Honigsüß und liebestrunken, kam ein Mann hereingeschwungen, der sich Friedbert Freigeist schalt. Taddäus Quentus, ganz versunken in diverse Staatszeitungen, plötzlich stutzt, ihm eine knallt, ohne sich die Müh' zu machen, sein Verhalten zu erklären, infolgedessen Friedbert Freigeist wutentbrannt zum Degen greift, um seiner Wut ihr'n Lauf zu lassen, weh' einer sich ihm in den Weg stell'n tut. Friede, Freude, Eierkuchen, ruft die Wirtsfrau aus entsetzt, wollt ihr mein Café zertrümmern? raus mit euch, euch geht's nicht gut. So geschah's, daß beide Hünen zu duellier'n in nahen Dünen sich auf den nächsten Tag vertagten und nicht an ihrem Mut verzagten, der jedem seinen Sieg versprach.
Taddäus Quentus, ganz behände, zog sich zurück in seine eig'nen vier Wände, um just sein Testament zu schreiben, worin er auch Constanze bedacht, für den Fall, der unwahrscheinlich, er nimmermehr zurücke käm'. Als die holde Maid dies hörte, was sie voll und ganz verstörte, kam sie schnell heraufgestürzt, dem edlen Mann ihr Herz zu öffnen, der indessen selbst bestürzt über sein vorschnelles Handeln, die Koffer und Constanze packte, ein wenig Holz für später hackte und still und heimlich die Stadt verließ. Unterwegs ward viel geschäkert und in Shakespeares 'Sturm' geschmökert, was bisweilen sehr verdrießlich und mitunter auch genüßlich, gar herzensfroh vonstatten ging. Das Ziel der Reise lag im Argen, da alle Ziel' Gefahren bargen, nichtsdestotrotz man locker blieb. Auch psychologisch, sieht man ab von Kleinigkeiten, die im Trab der Pferde plötzlich hochgeschossen kamen, schlossen und genossen beide ihr Beisammensein.
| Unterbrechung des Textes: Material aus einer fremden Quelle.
theorem test_decode_scalar_fp :
    decode 0x028C728A 0 = .ok (.fadd true 2 6 7 5) ∧
    decode 0x068C728A 0 = .ok (.fsub true 2 6 7 5) ∧
    decode 0x0A8C728A 0 = .ok (.fmul true 2 6 7 5) ∧
    decode 0x0E8C728A 0 = .ok (.ffma true 2 6 7 5) ∧
    decode 0x128C728A 0 = .ok (.fdiv true 2 6 7 5) ∧
    decode 0x1680728A 0 = .ok (.fsqrt true 2 7 5) ∧
    decode 0x1A0C728A 0 = .ok (.fmin true 6 7 5) ∧
    decode 0x1E0C728A 0 = .ok (.fmax true 6 7 5) ∧
    decode 0x220C728A 0 = .ok (.fcmpEq true 6 7 5) ∧
    decode 0x224C728A 0 = .ok (.fcmpLt true 6 7 5) ∧
    decode 0x228C728A 0 = .ok (.fcmpLe true 6 7 5) ∧
    decode 0x22CC728A 0 = .ok (.fcmpUnord true 6 7 5) ∧
    decode 0x2680728A 0 = .ok (.fcvtToInt32 true 2 7 5) ∧
    decode 0x2682728A 0 = .ok (.fcvtToUint32 true 2 7 5) ∧
    decode 0x2684728A 0 = .ok (.fcvtToInt64 true 2 7 5) ∧
    decode 0x2686728A 0 = .ok (.fcvtToUint64 true 2 7 5) ∧
    decode 0x2690728A 0 = .ok (.fcvtFromInt32 true 2 7 5) ∧
    decode 0x2692728A 0 = .ok (.fcvtFromUint32 true 2 7 5) ∧
    decode 0x2694728A 0 = .ok (.fcvtFromInt64 true 2 7 5) ∧
    decode 0x2696728A 0 = .ok (.fcvtFromUint64 true 2 7 5) ∧
    decode 0x26A0728A 0 = .ok (.fcvtFp true 2 7 5) :=
  ⟨rfl, rfl, rfl, rfl, rfl, rfl, rfl, rfl, rfl, rfl, rfl, rfl, rfl, rfl, rfl, rfl, rfl, rfl, rfl, rfl, rfl⟩

theorem test_decode_scalar_memory :
    decode 0x8002728B 0 = .ok (.ldB 0x4001 7 5) ∧
    decode 0x8002728C 0 = .ok (.ldH 0x4001 7 5) ∧
    decode 0x8002728D 0 = .ok (.ldW 0x4001 7 5) ∧
    decode 0x8002728E 0 = .ok (.ldD 0x4001 7 5) ∧
    decode 0x8002728F 0 = .ok (.ldBu 0x4001 7 5) ∧
    decode 0x80027290 0 = .ok (.ldHu 0x4001 7 5) ∧
    decode 0x80027291 0 = .ok (.ldWu 0x4001 7 5) ∧
    decode 0x80706392 0 = .ok (.stB 0x807 6 7) ∧
    decode 0x80726392 0 = .ok (.stH 0x807 6 7) ∧
    decode 0x80746392 0 = .ok (.stW 0x807 6 7) ∧
    decode 0x80766392 0 = .ok (.stD 0x807 6 7) ∧
    decode 0x048C7293 0 = .ok (.amoAdd 1 2 6 7 5) ∧
    decode 0x148C7293 0 = .ok (.amoAnd 1 2 6 7 5) ∧
    decode 0x248C7293 0 = .ok (.amoOr 1 2 6 7 5) ∧
    decode 0x348C7293 0 = .ok (.amoXor 1 2 6 7 5) ∧
    decode 0x448C7293 0 = .ok (.amoMin 1 2 6 7 5) ∧
    decode 0x548C7293 0 = .ok (.amoMax 1 2 6 7 5) ∧
    decode 0x648C7293 0 = .ok (.amoMinu 1 2 6 7 5) ∧
    decode 0x748C7293 0 = .ok (.amoMaxu 1 2 6 7 5) ∧
    decode 0x048C7294 0 = .ok (.cas 1 2 6 7 5) ∧
    decode 0x148C7294 0 = .ok (.amoSwap 1 2 6 7 5) :=
  ⟨rfl, rfl, rfl, rfl, rfl, rfl, rfl, rfl, rfl, rfl, rfl, rfl, rfl, rfl, rfl, rfl, rfl, rfl, rfl, rfl, rfl⟩

theorem test_decode_control :
    decode 0x80706395 0 = .ok (.beq 0x807 6 7) ∧
    decode 0x80726395 0 = .ok (.bne 0x807 6 7) ∧
    decode 0x80746395 0 = .ok (.blt 0x807 6 7) ∧
    decode 0x80766395 0 = .ok (.bge 0x807 6 7) ∧
    decode 0x80786395 0 = .ok (.bltu 0x807 6 7) ∧
    decode 0x807A6395 0 = .ok (.bgeu 0x807 6 7) ∧
    decode 0x80005296 0 = .ok (.jal 0x80005 5) ∧
    decode 0x80027297 0 = .ok (.jalr 0x4001 7 5) :=
  ⟨rfl, rfl, rfl, rfl, rfl, rfl, rfl, rfl⟩

theorem test_decode_system :
    decode 0x40800298 0 = .ok (.csrr 0x102 5) ∧
    decode 0x40827018 0 = .ok (.csrw 0x102 7) ∧
    decode 0x40847298 0 = .ok (.csrx 0x102 7 5) ∧
    decode 0x00000019 0 = .ok .ecall ∧
    decode 0x00400019 0 = .ok .ebreak ∧
    decode 0x00800019 0 = .ok .tret ∧
    decode 0x00C00019 0 = .ok .pause ∧
    decode 0x01000019 0 = .ok .yield ∧
    decode 0x01400019 0 = .ok .hexit ∧
    decode 0x01800019 0 = .ok .gbar ∧
    decode 0x0080001A 0 = .ok (.fenceSv 2) ∧
    decode 0x0480001A 0 = .ok (.fenceVS 2) ∧
    decode 0x0880001A 0 = .ok (.fenceVV 2) ∧
    decode 0x0C80001A 0 = .ok (.fenceAll 2) ∧
    decode 0x040C729B 0 = .ok (.waitwEq 2 6 7 5) ∧
    decode 0x044C729B 0 = .ok (.waitwNe 2 6 7 5) ∧
    decode 0x048C729B 0 = .ok (.waitwGeu 2 6 7 5) ∧
    decode 0x04CC729B 0 = .ok (.waitwLtu 2 6 7 5) ∧
    decode 0x050C729B 0 = .ok (.waitwGe 2 6 7 5) ∧
    decode 0x054C729B 0 = .ok (.waitwLt 2 6 7 5) ∧
    decode 0x0000729C 0 = .ok (.spawn 7 5) :=
  ⟨rfl, rfl, rfl, rfl, rfl, rfl, rfl, rfl, rfl, rfl, rfl, rfl, rfl, rfl, rfl, rfl, rfl, rfl, rfl, rfl, rfl⟩

theorem test_decode_vector_config :
    decode 0x040072A0 0 = .ok (.vsetvl 2 7 5) ∧
    decode 0x240072A0 0 = .ok (.vsetvlX 2 7 5) ∧
    decode 0x400C02A0 0 = .ok (.vcfg 6 5) :=
  ⟨rfl, rfl, rfl⟩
An einem Wirtshaus in der Ödnis ward verweilt, bis voller Blödnis der Wirt des Hauses inneward, daß ausgerechnet seine Gäste, die unvergleichlich feige Geste des Verrats an Friedbert Freigeist, einem Freund des Wirts, begingen. Constanze sprach von andern Dingen. Doch da der Wirtsmann wollt' nicht enden, mußte man Gewalt anwenden: Folgerichtig wurd' beschlossen, daß der Wirt in Gips gegossen ein weitaus geringeres Risiko sei. Festgemauert in der Erden ließen sie den Wirt dann steh'n; denn was sollt' aus ihnen werden, blieb' der Wirt – der Rächer! – frei?
Von überall tönten die Glocken, als sein Schwund bemängelt ward, doch Taddäus und Constanze waren längst in wilder Fahrt über Stock und Stein geflüchtet, ja, weit gereist, so wird berichtet, wovon im Folgenden die Rede sei.
Schäferstündchen noch und nöcher, die beiden wurden frech und frecher und liebestrunken und verwegen – Arkadien war Dreck dagegen. Den Morgen nahm man wahr verschwommen und blieb bis abends meist benommen, obwohl zunächst man war beklommen: wie sollte man im Gehen Kommen?
Doch bei so manchen Orgien in Lappland und Georgien, wurd' die Technik stets verbessert. Die Könnerschaft blieb unverwässert – auch als man sich mit Katholiken, dem Papst gar und manch Troglodyten, auf muselmannschem Boden paarte, auch Hermaphroditen um sich scharte.
Das Ziel war klar: Ekstasien, ein Kleinstaat in Kleinasien – dort, hieß es, blieb man unbeschadet, unrasiert und ungebadet, selbst wenn Constanzens Gatte, die hintergangene Wasserratte, mit Verweis auf deutsche Sitten, käm' wutentbrannt dahergeritten, zu holen das ungetreue Frauenzimmer zurücke ins friesische Herrenzimmer. Doch nichts geschah, weshalb die beiden, sich täglich mehr und besser leiden, und bumsen, ficken, blasen, rammeln, tagein tagaus im Bett vergammeln, statt wie zuvor in Deutschen Landen, wie alle andern Hirnverbrannten, sich zur Sittlichkeit zu bekennen. Doch Schluß damit, sie woll'n jetzt pennen.
Und die Moral von der Geschicht: Moral gibt's in Ekstasien nicht.